Exercise ->
Within the entries below, every line containing "mask" is to be copied.

%%

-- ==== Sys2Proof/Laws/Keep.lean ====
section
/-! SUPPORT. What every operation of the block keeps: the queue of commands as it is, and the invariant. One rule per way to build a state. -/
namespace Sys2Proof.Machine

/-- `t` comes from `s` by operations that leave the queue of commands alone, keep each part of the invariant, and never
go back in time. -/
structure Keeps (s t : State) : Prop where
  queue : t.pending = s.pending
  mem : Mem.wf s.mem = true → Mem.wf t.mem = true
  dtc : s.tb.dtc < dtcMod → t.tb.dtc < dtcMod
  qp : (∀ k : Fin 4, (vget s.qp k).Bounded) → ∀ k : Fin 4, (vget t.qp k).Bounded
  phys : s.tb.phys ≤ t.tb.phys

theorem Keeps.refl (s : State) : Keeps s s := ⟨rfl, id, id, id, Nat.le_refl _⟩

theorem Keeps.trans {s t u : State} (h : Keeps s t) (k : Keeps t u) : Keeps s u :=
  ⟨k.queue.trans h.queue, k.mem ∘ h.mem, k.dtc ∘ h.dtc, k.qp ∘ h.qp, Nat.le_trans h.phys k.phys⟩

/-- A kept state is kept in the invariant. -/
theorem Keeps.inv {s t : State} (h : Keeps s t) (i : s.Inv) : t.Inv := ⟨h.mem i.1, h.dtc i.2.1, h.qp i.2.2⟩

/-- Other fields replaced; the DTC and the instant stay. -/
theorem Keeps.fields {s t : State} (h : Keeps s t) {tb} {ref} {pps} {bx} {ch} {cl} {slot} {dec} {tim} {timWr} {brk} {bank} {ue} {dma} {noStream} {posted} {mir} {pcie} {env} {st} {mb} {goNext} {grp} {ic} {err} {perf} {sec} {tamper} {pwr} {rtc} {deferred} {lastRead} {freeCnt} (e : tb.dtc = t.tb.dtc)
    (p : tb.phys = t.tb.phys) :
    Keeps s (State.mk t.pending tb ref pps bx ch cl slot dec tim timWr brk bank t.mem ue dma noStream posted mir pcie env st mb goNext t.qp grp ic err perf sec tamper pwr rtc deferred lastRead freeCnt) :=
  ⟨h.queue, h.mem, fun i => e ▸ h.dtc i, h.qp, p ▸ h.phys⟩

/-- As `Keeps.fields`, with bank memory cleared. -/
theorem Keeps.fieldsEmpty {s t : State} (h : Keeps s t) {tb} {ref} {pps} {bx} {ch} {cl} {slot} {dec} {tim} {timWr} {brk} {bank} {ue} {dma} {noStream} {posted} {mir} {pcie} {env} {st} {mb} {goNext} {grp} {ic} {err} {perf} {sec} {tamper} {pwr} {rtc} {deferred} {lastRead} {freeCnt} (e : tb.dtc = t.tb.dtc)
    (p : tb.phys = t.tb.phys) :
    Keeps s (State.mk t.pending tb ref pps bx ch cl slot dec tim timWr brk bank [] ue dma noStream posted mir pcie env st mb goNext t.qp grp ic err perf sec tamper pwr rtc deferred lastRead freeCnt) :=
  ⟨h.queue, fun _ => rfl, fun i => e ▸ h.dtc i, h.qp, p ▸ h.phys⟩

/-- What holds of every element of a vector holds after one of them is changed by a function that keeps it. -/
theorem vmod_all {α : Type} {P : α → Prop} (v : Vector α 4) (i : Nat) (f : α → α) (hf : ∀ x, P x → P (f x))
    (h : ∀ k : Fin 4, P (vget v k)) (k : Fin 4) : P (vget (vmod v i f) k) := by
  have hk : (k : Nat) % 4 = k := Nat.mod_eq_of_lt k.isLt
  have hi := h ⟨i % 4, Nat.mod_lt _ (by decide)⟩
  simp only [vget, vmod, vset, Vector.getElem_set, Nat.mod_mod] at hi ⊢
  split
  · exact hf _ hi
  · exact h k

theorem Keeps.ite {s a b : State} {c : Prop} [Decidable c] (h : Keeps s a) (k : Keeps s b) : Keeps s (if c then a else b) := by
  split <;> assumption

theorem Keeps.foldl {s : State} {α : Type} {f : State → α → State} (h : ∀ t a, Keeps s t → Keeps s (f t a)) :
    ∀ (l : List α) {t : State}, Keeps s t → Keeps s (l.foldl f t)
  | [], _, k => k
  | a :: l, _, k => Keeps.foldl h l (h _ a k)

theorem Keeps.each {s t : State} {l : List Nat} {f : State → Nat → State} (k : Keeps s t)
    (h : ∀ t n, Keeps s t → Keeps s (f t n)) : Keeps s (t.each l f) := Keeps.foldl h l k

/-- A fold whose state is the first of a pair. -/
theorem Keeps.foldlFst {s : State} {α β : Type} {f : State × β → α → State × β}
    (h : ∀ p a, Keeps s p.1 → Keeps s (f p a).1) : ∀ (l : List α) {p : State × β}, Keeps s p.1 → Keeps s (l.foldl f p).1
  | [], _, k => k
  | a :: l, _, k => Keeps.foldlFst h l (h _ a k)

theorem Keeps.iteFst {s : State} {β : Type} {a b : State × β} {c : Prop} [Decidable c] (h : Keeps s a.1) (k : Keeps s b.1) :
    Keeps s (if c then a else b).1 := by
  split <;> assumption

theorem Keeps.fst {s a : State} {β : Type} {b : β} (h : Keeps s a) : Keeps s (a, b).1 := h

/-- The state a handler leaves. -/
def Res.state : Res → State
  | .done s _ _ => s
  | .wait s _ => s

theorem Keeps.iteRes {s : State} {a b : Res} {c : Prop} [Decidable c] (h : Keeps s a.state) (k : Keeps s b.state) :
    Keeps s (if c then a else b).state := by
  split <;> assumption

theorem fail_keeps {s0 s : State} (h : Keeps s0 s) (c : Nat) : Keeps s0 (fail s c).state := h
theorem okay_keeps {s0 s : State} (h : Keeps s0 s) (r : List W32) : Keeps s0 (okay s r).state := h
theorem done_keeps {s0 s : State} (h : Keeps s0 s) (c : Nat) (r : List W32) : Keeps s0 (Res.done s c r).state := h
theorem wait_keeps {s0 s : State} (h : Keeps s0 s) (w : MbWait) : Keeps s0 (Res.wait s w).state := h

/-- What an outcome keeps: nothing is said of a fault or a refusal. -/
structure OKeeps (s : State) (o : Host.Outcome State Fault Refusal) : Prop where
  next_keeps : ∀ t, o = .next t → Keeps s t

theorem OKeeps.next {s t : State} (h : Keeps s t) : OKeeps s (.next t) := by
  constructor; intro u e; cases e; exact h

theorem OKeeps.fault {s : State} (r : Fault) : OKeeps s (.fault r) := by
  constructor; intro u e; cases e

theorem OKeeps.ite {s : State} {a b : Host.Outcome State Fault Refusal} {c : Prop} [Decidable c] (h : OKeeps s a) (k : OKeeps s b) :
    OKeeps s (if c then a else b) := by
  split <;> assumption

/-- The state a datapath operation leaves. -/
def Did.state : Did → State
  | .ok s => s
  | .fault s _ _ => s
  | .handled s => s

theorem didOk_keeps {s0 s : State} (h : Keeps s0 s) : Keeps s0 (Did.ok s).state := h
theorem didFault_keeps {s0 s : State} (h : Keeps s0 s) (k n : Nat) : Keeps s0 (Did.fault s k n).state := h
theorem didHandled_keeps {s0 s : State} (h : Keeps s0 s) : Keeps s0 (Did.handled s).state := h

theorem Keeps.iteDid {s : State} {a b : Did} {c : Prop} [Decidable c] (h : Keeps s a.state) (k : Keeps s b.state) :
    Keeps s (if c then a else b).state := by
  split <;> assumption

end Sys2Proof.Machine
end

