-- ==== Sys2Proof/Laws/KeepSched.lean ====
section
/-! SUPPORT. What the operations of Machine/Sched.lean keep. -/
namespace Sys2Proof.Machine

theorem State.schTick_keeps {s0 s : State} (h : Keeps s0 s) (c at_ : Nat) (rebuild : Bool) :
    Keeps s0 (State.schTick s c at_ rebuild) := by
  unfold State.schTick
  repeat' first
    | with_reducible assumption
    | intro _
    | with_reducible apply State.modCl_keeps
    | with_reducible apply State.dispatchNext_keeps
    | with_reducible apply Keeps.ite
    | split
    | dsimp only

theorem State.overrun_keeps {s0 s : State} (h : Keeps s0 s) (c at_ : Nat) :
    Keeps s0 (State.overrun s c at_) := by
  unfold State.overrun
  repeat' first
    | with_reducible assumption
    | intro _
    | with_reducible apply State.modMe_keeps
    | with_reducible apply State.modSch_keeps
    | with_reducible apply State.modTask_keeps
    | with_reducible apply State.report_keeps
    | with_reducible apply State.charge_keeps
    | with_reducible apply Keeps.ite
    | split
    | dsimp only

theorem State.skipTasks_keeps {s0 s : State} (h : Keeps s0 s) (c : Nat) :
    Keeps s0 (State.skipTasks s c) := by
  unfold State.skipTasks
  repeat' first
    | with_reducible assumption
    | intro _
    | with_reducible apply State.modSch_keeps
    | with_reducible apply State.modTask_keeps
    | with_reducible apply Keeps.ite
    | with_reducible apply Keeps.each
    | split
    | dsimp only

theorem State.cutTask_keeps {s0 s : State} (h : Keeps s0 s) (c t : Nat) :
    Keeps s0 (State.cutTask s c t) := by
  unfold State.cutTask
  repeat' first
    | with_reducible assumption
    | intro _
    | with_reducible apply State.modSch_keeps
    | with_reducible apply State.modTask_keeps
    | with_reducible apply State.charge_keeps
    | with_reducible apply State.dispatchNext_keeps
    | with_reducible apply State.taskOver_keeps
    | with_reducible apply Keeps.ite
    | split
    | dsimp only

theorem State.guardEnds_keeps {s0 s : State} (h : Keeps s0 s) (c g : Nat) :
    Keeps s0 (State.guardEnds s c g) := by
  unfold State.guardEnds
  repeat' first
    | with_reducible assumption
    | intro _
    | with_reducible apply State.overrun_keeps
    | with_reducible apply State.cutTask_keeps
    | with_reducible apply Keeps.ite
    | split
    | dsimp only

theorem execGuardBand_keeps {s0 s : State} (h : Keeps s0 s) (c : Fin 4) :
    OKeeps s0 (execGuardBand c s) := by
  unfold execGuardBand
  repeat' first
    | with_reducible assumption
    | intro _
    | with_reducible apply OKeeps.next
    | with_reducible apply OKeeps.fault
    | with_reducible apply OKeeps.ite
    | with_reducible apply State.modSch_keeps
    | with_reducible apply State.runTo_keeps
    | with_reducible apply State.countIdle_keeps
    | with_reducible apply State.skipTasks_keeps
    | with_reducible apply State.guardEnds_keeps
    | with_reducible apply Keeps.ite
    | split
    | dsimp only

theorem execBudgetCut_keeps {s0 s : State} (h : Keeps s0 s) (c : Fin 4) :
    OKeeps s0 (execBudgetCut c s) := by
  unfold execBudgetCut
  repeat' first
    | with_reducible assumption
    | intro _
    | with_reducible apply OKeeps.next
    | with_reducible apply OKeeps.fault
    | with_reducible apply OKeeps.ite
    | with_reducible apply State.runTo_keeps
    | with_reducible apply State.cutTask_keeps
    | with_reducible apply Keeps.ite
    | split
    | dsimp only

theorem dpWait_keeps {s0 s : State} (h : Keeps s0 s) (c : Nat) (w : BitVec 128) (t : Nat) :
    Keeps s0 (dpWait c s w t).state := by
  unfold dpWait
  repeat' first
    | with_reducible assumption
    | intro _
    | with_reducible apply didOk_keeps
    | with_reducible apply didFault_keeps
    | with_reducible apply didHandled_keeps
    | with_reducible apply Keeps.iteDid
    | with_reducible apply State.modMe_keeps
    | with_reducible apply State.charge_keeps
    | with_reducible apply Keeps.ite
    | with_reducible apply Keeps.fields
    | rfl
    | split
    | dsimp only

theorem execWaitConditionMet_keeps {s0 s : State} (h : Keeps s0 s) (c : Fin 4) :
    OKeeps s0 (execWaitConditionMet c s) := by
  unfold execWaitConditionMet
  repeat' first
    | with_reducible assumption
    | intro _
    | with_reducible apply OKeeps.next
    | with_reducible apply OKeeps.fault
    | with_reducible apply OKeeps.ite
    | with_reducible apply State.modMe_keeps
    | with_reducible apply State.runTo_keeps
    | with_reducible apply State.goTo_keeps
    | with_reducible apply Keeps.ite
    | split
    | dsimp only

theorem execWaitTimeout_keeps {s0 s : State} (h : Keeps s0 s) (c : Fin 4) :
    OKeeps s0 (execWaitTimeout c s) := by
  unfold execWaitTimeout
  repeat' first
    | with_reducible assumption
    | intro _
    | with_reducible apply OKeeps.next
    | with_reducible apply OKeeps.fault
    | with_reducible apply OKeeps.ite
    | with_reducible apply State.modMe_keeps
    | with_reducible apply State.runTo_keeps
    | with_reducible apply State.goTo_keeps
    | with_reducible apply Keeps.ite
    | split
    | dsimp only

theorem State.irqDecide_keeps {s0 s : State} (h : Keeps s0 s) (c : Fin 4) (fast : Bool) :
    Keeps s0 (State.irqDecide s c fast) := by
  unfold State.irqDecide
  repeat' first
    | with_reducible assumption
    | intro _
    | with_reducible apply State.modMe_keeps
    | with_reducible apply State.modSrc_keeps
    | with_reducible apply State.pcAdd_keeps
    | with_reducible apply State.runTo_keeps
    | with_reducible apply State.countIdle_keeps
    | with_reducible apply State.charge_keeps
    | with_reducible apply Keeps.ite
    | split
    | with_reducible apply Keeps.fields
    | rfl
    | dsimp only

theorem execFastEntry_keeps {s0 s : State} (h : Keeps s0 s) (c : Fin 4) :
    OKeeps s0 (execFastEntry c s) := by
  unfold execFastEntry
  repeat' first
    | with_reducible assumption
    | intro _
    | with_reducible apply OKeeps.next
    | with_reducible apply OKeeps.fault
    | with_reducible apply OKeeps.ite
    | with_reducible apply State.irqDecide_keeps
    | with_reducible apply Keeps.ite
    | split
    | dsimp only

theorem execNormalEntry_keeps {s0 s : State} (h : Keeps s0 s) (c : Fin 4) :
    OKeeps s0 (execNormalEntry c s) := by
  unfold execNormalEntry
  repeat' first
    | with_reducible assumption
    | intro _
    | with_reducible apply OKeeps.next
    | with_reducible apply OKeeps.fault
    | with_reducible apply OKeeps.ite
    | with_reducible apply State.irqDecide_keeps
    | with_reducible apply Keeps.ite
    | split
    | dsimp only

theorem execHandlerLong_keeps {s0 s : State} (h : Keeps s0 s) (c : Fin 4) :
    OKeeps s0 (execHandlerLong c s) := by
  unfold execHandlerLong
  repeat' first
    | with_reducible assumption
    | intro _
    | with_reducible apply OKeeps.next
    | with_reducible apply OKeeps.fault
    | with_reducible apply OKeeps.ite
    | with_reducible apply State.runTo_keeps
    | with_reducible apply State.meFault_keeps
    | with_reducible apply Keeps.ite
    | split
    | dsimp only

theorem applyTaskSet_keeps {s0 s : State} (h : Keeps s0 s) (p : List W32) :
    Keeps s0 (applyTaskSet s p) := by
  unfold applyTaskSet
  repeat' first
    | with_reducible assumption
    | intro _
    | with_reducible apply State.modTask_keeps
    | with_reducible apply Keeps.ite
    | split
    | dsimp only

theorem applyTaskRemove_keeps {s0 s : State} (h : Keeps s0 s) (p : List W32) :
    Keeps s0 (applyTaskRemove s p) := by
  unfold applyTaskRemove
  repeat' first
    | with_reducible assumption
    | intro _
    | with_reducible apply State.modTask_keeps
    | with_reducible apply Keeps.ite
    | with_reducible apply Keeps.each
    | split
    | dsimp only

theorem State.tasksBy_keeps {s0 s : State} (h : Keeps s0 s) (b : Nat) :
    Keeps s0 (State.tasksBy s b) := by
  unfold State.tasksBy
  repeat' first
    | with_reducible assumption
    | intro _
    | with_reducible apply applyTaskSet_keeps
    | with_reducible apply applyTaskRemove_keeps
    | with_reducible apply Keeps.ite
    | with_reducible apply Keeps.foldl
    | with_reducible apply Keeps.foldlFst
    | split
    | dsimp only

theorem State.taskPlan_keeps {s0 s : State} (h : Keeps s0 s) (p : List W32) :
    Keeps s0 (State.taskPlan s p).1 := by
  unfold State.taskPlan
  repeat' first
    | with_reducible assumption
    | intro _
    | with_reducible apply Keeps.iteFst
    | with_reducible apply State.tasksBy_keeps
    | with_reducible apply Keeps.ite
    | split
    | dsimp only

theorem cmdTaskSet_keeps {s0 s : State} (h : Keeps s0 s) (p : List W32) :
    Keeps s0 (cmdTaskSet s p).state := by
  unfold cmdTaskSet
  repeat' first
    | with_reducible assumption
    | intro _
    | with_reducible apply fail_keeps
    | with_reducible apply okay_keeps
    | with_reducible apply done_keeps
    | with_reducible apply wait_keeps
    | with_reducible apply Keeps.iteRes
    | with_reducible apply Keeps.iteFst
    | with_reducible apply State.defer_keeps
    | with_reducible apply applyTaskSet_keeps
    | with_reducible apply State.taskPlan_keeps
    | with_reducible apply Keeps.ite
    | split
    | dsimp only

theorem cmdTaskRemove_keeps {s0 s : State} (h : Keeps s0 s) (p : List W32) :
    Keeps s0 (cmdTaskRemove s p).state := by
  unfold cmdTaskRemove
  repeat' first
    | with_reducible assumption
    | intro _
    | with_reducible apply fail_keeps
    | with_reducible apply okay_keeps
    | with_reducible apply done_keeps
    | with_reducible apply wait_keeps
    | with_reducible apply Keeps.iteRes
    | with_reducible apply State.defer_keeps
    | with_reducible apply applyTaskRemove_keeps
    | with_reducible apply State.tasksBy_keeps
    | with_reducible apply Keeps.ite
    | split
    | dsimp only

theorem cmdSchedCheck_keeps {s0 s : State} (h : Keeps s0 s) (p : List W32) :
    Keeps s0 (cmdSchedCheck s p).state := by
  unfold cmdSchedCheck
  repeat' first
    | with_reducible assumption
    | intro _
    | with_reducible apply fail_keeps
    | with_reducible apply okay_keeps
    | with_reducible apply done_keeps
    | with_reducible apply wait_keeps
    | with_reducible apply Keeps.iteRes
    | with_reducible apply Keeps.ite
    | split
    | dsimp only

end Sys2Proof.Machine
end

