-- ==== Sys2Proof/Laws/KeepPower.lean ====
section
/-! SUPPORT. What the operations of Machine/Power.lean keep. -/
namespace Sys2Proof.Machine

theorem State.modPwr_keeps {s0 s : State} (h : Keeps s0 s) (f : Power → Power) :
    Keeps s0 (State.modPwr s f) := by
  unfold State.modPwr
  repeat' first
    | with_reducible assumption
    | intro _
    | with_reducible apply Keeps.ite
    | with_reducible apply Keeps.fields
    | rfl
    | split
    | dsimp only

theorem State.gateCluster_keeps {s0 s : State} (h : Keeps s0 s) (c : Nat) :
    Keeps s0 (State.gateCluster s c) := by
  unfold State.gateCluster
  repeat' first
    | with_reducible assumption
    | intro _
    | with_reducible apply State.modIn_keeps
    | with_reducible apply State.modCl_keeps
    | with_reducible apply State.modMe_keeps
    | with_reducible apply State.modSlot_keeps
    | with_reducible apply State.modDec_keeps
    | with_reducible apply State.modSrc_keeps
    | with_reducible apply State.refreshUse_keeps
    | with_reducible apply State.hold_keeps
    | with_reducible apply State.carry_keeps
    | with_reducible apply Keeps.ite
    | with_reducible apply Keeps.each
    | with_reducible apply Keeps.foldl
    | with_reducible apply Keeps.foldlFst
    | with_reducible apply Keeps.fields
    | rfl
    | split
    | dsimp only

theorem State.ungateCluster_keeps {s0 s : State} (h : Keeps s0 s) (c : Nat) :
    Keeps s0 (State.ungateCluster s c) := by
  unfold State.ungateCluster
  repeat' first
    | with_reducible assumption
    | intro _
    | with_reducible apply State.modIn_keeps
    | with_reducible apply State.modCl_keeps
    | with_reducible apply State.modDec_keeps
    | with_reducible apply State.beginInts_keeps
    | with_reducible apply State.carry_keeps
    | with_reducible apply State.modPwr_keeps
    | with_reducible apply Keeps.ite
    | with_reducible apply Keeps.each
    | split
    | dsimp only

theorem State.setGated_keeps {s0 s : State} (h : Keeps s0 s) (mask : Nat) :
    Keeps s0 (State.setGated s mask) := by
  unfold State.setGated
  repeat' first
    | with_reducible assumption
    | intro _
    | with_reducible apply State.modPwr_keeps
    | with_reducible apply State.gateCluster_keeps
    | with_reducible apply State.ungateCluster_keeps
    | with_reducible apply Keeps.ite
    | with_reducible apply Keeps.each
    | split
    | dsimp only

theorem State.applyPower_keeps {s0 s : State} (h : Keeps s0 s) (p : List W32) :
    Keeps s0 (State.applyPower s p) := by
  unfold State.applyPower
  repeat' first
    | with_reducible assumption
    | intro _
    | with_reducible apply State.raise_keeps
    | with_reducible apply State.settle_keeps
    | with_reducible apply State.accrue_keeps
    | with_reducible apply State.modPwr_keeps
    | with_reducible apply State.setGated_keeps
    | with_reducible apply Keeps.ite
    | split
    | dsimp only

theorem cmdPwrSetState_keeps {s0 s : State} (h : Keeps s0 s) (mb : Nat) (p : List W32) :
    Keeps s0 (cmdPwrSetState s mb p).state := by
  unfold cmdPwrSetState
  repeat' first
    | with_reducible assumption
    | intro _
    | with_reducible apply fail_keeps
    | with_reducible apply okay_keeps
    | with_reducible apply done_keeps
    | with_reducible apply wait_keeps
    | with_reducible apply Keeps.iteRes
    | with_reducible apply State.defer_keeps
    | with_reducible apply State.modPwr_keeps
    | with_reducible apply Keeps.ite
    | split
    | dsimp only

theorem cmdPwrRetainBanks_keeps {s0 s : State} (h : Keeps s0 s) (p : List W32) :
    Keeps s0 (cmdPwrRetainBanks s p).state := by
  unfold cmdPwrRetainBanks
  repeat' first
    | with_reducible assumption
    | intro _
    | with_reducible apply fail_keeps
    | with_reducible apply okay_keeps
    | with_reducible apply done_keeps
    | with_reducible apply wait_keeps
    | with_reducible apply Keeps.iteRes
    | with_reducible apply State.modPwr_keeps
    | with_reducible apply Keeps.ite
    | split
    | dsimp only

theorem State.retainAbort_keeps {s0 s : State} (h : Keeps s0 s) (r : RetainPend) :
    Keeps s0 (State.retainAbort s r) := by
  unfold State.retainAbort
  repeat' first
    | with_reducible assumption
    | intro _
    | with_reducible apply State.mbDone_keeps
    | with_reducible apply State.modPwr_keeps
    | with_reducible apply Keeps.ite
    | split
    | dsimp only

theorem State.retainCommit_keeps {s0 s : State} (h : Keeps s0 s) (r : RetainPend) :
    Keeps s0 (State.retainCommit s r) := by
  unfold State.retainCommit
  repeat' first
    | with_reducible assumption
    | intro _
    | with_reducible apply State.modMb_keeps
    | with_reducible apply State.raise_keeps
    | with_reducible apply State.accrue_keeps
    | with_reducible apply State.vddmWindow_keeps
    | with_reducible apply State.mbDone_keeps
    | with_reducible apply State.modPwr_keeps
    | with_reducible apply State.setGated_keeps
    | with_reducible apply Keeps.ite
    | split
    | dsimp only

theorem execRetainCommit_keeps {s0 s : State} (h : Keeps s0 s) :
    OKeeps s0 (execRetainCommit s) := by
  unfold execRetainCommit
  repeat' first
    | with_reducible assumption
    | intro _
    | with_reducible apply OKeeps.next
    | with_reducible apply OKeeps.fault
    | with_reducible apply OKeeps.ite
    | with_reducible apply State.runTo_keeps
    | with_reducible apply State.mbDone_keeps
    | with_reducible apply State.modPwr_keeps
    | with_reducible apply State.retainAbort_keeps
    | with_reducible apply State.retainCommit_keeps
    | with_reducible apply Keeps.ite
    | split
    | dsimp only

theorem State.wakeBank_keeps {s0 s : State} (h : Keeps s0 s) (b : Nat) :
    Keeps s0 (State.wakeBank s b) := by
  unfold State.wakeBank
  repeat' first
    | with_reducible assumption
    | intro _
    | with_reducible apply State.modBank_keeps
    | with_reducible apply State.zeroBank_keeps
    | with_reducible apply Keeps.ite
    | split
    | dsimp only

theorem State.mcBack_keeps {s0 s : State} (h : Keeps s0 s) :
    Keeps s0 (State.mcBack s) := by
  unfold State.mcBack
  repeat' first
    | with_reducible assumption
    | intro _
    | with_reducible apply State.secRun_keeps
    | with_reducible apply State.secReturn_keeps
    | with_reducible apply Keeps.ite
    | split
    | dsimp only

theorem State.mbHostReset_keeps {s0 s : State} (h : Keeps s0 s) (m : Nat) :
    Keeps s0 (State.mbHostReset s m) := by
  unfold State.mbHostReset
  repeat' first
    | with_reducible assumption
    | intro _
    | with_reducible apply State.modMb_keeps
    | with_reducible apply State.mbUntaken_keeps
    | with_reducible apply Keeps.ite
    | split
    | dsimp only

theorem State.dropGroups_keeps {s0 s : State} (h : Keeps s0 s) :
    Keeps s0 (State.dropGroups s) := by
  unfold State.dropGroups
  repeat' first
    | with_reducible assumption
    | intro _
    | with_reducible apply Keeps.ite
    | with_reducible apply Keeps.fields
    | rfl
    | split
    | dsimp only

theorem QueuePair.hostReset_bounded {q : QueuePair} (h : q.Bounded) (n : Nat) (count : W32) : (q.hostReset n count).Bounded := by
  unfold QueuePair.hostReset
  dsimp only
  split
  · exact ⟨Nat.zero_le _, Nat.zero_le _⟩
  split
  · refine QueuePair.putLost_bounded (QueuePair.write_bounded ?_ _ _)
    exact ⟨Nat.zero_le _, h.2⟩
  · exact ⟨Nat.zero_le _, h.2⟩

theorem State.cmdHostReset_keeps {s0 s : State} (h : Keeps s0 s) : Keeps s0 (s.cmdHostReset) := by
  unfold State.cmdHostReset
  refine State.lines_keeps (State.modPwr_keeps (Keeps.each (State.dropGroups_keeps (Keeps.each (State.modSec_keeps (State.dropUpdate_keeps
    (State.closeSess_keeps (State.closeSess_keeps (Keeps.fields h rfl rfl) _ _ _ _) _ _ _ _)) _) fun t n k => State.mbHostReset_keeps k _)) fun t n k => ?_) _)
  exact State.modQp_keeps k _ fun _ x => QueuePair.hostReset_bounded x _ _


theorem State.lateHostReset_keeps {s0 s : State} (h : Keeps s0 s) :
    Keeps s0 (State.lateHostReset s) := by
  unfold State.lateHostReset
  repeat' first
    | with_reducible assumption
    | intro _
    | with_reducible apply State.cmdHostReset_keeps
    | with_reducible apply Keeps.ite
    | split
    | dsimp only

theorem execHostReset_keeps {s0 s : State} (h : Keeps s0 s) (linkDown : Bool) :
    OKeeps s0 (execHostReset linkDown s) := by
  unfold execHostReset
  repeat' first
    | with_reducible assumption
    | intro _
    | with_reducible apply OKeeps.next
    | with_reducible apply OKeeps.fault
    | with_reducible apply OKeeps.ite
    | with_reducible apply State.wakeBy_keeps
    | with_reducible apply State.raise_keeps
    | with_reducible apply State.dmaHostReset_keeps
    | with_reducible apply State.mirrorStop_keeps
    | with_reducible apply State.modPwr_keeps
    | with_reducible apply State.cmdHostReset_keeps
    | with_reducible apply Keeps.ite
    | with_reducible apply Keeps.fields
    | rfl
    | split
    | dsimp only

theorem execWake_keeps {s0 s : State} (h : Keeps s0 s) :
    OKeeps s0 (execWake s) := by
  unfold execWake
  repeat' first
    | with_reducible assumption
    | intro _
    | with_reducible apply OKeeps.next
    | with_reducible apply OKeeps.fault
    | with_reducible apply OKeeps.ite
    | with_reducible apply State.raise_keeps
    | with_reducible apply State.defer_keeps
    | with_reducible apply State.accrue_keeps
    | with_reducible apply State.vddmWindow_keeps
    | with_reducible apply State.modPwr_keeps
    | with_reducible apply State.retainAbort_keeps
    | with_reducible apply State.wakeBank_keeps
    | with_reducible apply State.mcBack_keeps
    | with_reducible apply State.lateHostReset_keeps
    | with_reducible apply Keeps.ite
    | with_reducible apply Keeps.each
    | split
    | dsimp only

%%

Result below ->
theorem State.setGated_keeps {s0 s : State} (h : Keeps s0 s) (mask : Nat) :
    Keeps s0 (State.setGated s mask) := by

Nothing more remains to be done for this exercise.